+++ Entries provided

-- ==== Sys2Proof/Decode.lean ====
section
/-! DEFINITION. The decoder (R16 to R47): total on any words, rejecting by name every reserved encoding with the field
that R36 and R259 report; and the encoder, written from the same tables. Words are natural numbers below 2^64. -/
namespace Sys2Proof

/-- Bits hi down to lo of a word. -/
def bits (w hi lo : Nat) : Nat := w / 2 ^ lo % 2 ^ (hi - lo + 1)

/-- An offending field (R36): its bits, its highest offending bit and the reason of R259. -/
structure Bad where
  hi : Nat
  lo : Nat
  bit : Nat
  reason : Nat
deriving DecidableEq, Repr

/-- A field that must be zero: its offending bits are those that hold 1 (reason 4). -/
def mbz (w hi lo : Nat) : List Bad :=
  if bits w hi lo == 0 then [] else [⟨hi, lo, lo + Nat.log2 (bits w hi lo), 4⟩]

/-- Any other field: where its value is reserved, all its bits offend. -/
def rsv (ok : Bool) (hi lo reason : Nat) : List Bad := if ok then [] else [⟨hi, lo, hi, reason⟩]

/-- The order in which an offending field is reported: highest offending bit first. -/
def Bad.key (b : Bad) : Nat := ((b.bit * 64 + b.hi) * 64 + b.lo) * 16 + b.reason

/-- The field to report (R36). -/
def worst : List Bad → Option Bad
  | [] => none
  | b :: bs => match worst bs with
    | none => some b
    | some c => if b.key < c.key then some c else some b

/-- What a decoder answers: an instruction and its length in words, or the reason and detail of group 1 (R259). -/
inductive Dec where
  | ok (i : Instr) (words : Nat)
  | bad (reason : Nat) (detail : Detail)
deriving DecidableEq, Repr

/-- The detail of group 1 for an offending field of a word; `next` says that it is the F3 word of a ROUTEX (R259). -/
def badDetail (w : Nat) (next : Bool) (b : Bad) : Detail :=
  BitVec.ofNat 96 (w * 2 ^ 32 + (if next then 2 ^ 24 else 0) + b.hi * 2 ^ 16 + b.lo * 2 ^ 8 + b.bit)

/-- Accept an instruction unless a field offends. -/
def Dec.of (w : Nat) (bads : List Bad) (i : Instr) (words : Nat) : Dec :=
  match worst bads with
  | none => .ok i words
  | some b => .bad b.reason (badDetail w false b)

/-- The operand of a 9-bit code below 340 (R18). -/
def Operand.ofCode (n : Nat) : Operand :=
  if n < 256 then .v (Fin.ofNat 256 n) else if n < 320 then .s (Fin.ofNat 64 n)
  else if n < 324 then .x (Fin.ofNat 4 n) else .k (Fin.ofNat 16 (n - 324))

/-- The guard of a 4-bit code (R20). -/
def Guard.ofCode (n : Nat) : Guard := ⟨n / 8 % 2 == 1, Fin.ofNat 8 n⟩

/-- The 4-bit code of a guard. -/
def Guard.code (g : Guard) : Nat := (if g.neg then 8 else 0) + g.p.val

/-- The guard field stands (R20). -/
def guardBad (w lo : Nat) : List Bad := rsv (bits w (lo + 3) lo != 15) (lo + 3) lo 3

/-- A guard field that must hold always. -/
def guardFixed (w lo : Nat) : List Bad := rsv (bits w (lo + 3) lo == 7) (lo + 3) lo 3

/-- A 9-bit operand of any kind (R18). -/
def opAny (w hi lo : Nat) : List Bad := rsv (bits w hi lo < 340) hi lo 5

/-- A 9-bit operand read as 64 bits: a v register is even (R21). -/
def opWide (w hi lo : Nat) : List Bad :=
  rsv (bits w hi lo < 340 && (256 ≤ bits w hi lo || bits w hi lo % 2 == 0)) hi lo 5

/-- A 9-bit operand that must be an s register. -/
def opS (w hi lo : Nat) : List Bad := rsv (256 ≤ bits w hi lo && bits w hi lo < 320) hi lo 5

/-- An s register with an even number. -/
def opSEven (w hi lo : Nat) : List Bad :=
  rsv (256 ≤ bits w hi lo && bits w hi lo < 320 && bits w hi lo % 2 == 0) hi lo 5

/-- An even v register, or an s register. -/
def opAddr (w hi lo : Nat) : List Bad :=
  rsv (bits w hi lo < 320 && (256 ≤ bits w hi lo || bits w hi lo % 2 == 0)) hi lo 5

/-- An iterator record number in an operand field. -/
def opRec (w hi lo : Nat) : List Bad := rsv (bits w hi lo < 16) hi lo 5

/-- A dst field below a bound. -/
def dstBelow (w n : Nat) : List Bad := rsv (bits w 53 46 < n) 53 46 5

/-- A field whose values end at a maximum. -/
def upTo (w hi lo n : Nat) : List Bad := rsv (bits w hi lo ≤ n) hi lo 3

/-! ## F3 words -/

/-- The format of a code below 13. -/
def Fmt.ofBits (n : Nat) : Fmt := (Fmt.ofCode n).getD .f32

/-- A source field as an opcode reads it. -/
def srcOf (k : SrcKind) (n : Nat) : Src :=
  match k with
  | .none => .none
  | .pred => .pred (Fin.ofNat 8 n)
  | .fmt => .fmt (Fmt.ofBits (n / 16 % 16)) (Fmt.ofBits (n % 16))
  | _ => .op (Operand.ofCode n)

/-- The offending bits of a source field (R18, R21, R37, R46). The two format codes of R46 are one field in a report (DESIGN
CHOICE; log 53). -/
def srcBad (op : F3Op) (k : SrcKind) (w hi lo : Nat) : List Bad :=
  match k with
  | .none => mbz w hi lo
  | .pred => rsv (bits w hi lo < 8) hi lo 5
  | .fmt => mbz w hi hi ++ rsv (match Fmt.ofCode (bits w (lo + 7) (lo + 4)), Fmt.ofCode (bits w (lo + 3) lo) with
      | some d, some s => fmtPairOk op d s
      | _, _ => false) (hi - 1) lo 3
  | .i64 => opWide w hi lo
  | _ => opAny w hi lo

/-- The ext field [22:18] by its rule. -/
def extBad (r : ExtRule) (p w : Nat) : List Bad :=
  match r with
  | .zero => mbz w 22 18
  | .carry => mbz w 22 21 ++ rsv (bits w 20 18 < 7) 20 18 3
  | .cond10 => rsv (bits w 22 18 < 10) 22 18 3
  | .cond8 => rsv (bits w 22 18 < 8) 22 18 3
  | .sel => mbz w 22 22
  | .mov => mbz w 22 20
  | .any => []
  | .half => mbz w 22 19
  | .pos => mbz w 22 21 ++ rsv (bits w 20 18 < p) 20 18 3
  | .quad => rsv (bits w 22 18 < 3) 22 18 3
  | .lane => rsv (bits w 22 18 < 4) 22 18 3
  | .vote => mbz w 22 21 ++ rsv (bits w 20 18 < 3) 20 18 3
  | .mask => mbz w 22 22 ++ rsv (bits w 20 18 < 5) 20 18 3

/-- Opcodes whose whole C field must be zero (R42, R112). -/
def F3Op.cZero : F3Op → Bool
  | .pand | .por | .pxor | .pnot | .pmov | .racq | .rrel => true
  | _ => false

/-- Opcodes in which rnd and sat must be zero (R152, R155). -/
def F3Op.rsZero : F3Op → Bool
  | .vote | .ballot | .lanemask => true
  | _ => false

/-- The C field (R22, R37). -/
def cBad (op : F3Op) (d s : Fmt) (w : Nat) : List Bad :=
  if op.cZero then mbz w 26 18
  else if op.info.isMod then
    (if op.rsZero then mbz w 26 24 ++ mbz w 23 23
     else rsv (rndOk op d s (bits w 26 24)) 26 24 3 ++ rsv (satOk op d (bits w 23 23 == 1)) 23 23 3)
    ++ extBad op.info.ext (convP d s) w
  else srcBad op op.info.c w 26 18

/-- The dst and nwb fields (R21, R23). -/
def dstBad (k : DstKind) (w : Nat) : List Bad :=
  match k with
  | .v => if bits w 45 45 == 1 then mbz w 53 46 else []
  | .vpair => rsv (bits w 53 46 % 2 == 0) 53 46 5 ++ (if bits w 45 45 == 1 then mbz w 53 46 else [])
  | .p => dstBelow w 7 ++ rsv (bits w 45 45 == 0) 45 45 3
  | .s => dstBelow w 64 ++ rsv (bits w 45 45 == 0) 45 45 3
  | .lstk => dstBelow w 128 ++ rsv (bits w 45 45 == 0) 45 45 3
  | _ => mbz w 53 46 ++ mbz w 45 45

/-- The target of a code. -/
def Target.ofCode : Nat → Target
  | 1 => .a
  | 2 => .b
  | 3 => .c
  | _ => .none

/-- The code of a target (R17). -/
def Target.code : Target → Nat
  | .none => 0
  | .a => 1
  | .b => 2
  | .c => 3

/-- A route modifier whose class and segment are not reserved (R25). -/
def Route.ofCode (m : Nat) : Route :=
  let seg := Fin.ofNat 7 (m / 64 % 8)
  let d := Fin.ofNat 64 m
  match m / 512 % 8 with
  | 1 => .rotate seg d
  | 2 => .butterfly seg d
  | 3 => .broadcast seg d
  | 4 => .indexed seg d
  | 5 => .quad d
  | 6 => .shift seg d
  | _ => .identity

/-- A nonzero-class modifier that stands at decode (R26). -/
def routeCodeOk (m : Nat) : Bool :=
  m / 512 % 8 != 0 && m / 512 % 8 != 7 && m / 64 % 8 != 7
    && (m / 512 % 8 != 5 || m / 64 % 8 == 1) && (Route.ofCode m).ok

/-- One route and its target (R26, R28): the target names a routable source that no earlier target names, and the modifier
is one that R25 does not reserve. Where a nonzero target stands with modifier 0 the target is the offending field (DESIGN CHOICE;
log 64). -/
def routeBad (op : F3Op) (taken : List Target) (w thi mhi mlo : Nat) : List Bad :=
  let t := Target.ofCode (bits w thi (thi - 1))
  let m := bits w mhi mlo
  if t == .none then rsv (m == 0) mhi mlo 3
  else rsv (targetOk op t && !taken.contains t && m / 512 % 8 != 0) thi (thi - 1) 3 ++ rsv (m == 0 || routeCodeOk m) mhi mlo 3

/-- No source of the opcode may be routed: both route fields must be zero (R42, R112, R152, R155). -/
def F3Op.noRoute (op : F3Op) : Bool := !(targetOk op .a || targetOk op .b || targetOk op .c)

/-- The F3 word of an opcode as a term. -/
def f3Of (op : F3Op) (w : Nat) : F3 :=
  let e := if op.info.isMod then bits w 22 18 else 0
  { dst := Fin.ofNat 256 (bits w 53 46), nwb := bits w 45 45 == 1,
    a := srcOf (srcKindA op e) (bits w 44 36), b := srcOf op.info.b (bits w 35 27),
    c := if op.info.isMod then .none else srcOf op.info.c (bits w 26 18),
    rnd := if op.info.isMod then Fin.ofNat 5 (bits w 26 24) else 0,
    sat := op.info.isMod && bits w 23 23 == 1, ext := Fin.ofNat 32 e,
    guard := Guard.ofCode (bits w 17 14), target := Target.ofCode (bits w 13 12),
    route := if bits w 13 12 == 0 then .identity else Route.ofCode (bits w 11 0) }

/-- Every offending field of an F3 word of an opcode. With a format pair that is not accepted the destination is checked as
one v register (DESIGN CHOICE; log 64). -/
def f3Bad (op : F3Op) (w : Nat) : List Bad :=
  let f := f3Of op w
  let b := srcBad op op.info.b w 35 27
  dstBad (if op.info.dst == .cvt && b.any (fun x => x.reason == 3) then .v else f.dstKind op) w
    ++ srcBad op (srcKindA op f.ext.val) w 44 36 ++ b
    ++ cBad op f.fmts.1 f.fmts.2 w
    ++ (if op.fixedGuard then guardFixed w 14 else guardBad w 14)
    ++ (if op.noRoute then mbz w 13 12 ++ mbz w 11 0 else routeBad op [] w 13 11 0)

/-- The F3 opcode of a code (R37). -/
def F3Op.ofCode (n : Nat) : Option F3Op := F3Op.all.find? (fun o => o.info.opc == n)

/-- The pair half of a code (R48). -/
def PairOp.ofCode (n : Nat) : Option PairOp := PairOp.all.find? (fun o => o.popc == n)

++++++

Goal of the exercise: Wherever a line in the entries above holds "targetOk", copy that line.

Answer space:
  else rsv (targetOk op t && !taken.contains t && m / 512 % 8 != 0) thi (thi - 1) 3 ++ rsv (m == 0 || routeCodeOk m) mhi mlo 3
def F3Op.noRoute (op : F3Op) : Bool := !(targetOk op .a || targetOk op .b || targetOk op .c)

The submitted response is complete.